* Task item:
Write out once more the lines running from the top of the entries below to the line with "lbf : LinkBuf", both ends included.

* Task inputs:

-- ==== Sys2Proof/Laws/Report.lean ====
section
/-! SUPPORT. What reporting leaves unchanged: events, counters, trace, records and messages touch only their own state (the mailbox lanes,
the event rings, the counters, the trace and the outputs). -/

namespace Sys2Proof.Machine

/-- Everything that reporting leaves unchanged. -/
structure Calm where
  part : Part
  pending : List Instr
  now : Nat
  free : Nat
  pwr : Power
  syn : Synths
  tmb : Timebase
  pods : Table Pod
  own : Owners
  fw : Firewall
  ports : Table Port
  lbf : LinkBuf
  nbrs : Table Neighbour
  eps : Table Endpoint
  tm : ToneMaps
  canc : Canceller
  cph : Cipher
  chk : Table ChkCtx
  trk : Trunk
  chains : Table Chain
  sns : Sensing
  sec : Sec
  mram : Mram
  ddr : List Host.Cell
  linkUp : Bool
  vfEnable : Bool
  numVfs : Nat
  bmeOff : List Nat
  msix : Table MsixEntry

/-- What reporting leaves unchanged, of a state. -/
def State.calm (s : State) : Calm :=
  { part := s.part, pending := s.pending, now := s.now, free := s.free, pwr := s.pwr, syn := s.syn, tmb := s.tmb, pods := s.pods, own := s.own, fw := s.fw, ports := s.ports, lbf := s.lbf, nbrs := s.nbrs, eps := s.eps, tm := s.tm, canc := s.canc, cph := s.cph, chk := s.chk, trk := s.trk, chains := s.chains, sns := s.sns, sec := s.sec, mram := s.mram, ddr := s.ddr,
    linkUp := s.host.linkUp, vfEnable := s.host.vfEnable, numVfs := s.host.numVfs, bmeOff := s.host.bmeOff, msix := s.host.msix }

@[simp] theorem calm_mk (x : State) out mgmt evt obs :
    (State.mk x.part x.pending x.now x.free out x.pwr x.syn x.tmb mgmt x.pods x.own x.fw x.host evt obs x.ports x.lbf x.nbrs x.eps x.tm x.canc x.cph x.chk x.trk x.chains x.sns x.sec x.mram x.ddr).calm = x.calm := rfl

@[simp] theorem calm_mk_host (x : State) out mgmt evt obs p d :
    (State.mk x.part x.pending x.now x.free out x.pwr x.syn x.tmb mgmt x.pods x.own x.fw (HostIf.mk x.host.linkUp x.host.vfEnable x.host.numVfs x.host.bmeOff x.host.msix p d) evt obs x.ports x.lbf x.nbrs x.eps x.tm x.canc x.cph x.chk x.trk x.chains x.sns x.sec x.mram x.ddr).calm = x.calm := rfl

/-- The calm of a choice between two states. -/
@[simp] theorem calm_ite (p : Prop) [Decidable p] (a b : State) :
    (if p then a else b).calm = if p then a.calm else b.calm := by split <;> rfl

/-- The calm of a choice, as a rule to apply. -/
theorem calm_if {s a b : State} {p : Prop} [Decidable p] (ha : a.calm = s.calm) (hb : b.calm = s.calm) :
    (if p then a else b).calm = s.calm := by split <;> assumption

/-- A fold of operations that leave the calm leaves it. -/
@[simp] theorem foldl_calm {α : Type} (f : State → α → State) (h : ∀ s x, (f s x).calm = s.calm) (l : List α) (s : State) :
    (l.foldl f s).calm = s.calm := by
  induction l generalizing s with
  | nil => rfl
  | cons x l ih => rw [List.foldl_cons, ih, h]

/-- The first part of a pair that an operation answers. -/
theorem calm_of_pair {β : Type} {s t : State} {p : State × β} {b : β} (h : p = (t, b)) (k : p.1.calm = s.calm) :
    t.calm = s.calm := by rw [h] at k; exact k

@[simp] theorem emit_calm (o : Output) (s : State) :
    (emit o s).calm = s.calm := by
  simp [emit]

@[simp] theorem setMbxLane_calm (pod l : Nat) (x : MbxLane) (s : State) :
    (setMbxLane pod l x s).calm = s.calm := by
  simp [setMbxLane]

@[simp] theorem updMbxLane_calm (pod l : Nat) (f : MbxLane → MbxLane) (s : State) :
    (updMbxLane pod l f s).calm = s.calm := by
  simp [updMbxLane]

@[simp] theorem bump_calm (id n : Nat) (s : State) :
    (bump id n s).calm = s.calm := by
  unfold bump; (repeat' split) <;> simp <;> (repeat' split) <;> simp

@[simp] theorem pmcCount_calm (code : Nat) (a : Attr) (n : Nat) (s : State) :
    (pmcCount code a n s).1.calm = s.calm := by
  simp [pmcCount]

* Reply to the task:
-- ==== Sys2Proof/Laws/Report.lean ====
section
/-! SUPPORT. What reporting leaves unchanged: events, counters, trace, records and messages touch only their own state (the mailbox lanes,
the event rings, the counters, the trace and the outputs). -/

namespace Sys2Proof.Machine

/-- Everything that reporting leaves unchanged. -/
structure Calm where
  part : Part
  pending : List Instr
  now : Nat
  free : Nat
  pwr : Power
  syn : Synths
  tmb : Timebase
  pods : Table Pod
  own : Owners
  fw : Firewall
  ports : Table Port
  lbf : LinkBuf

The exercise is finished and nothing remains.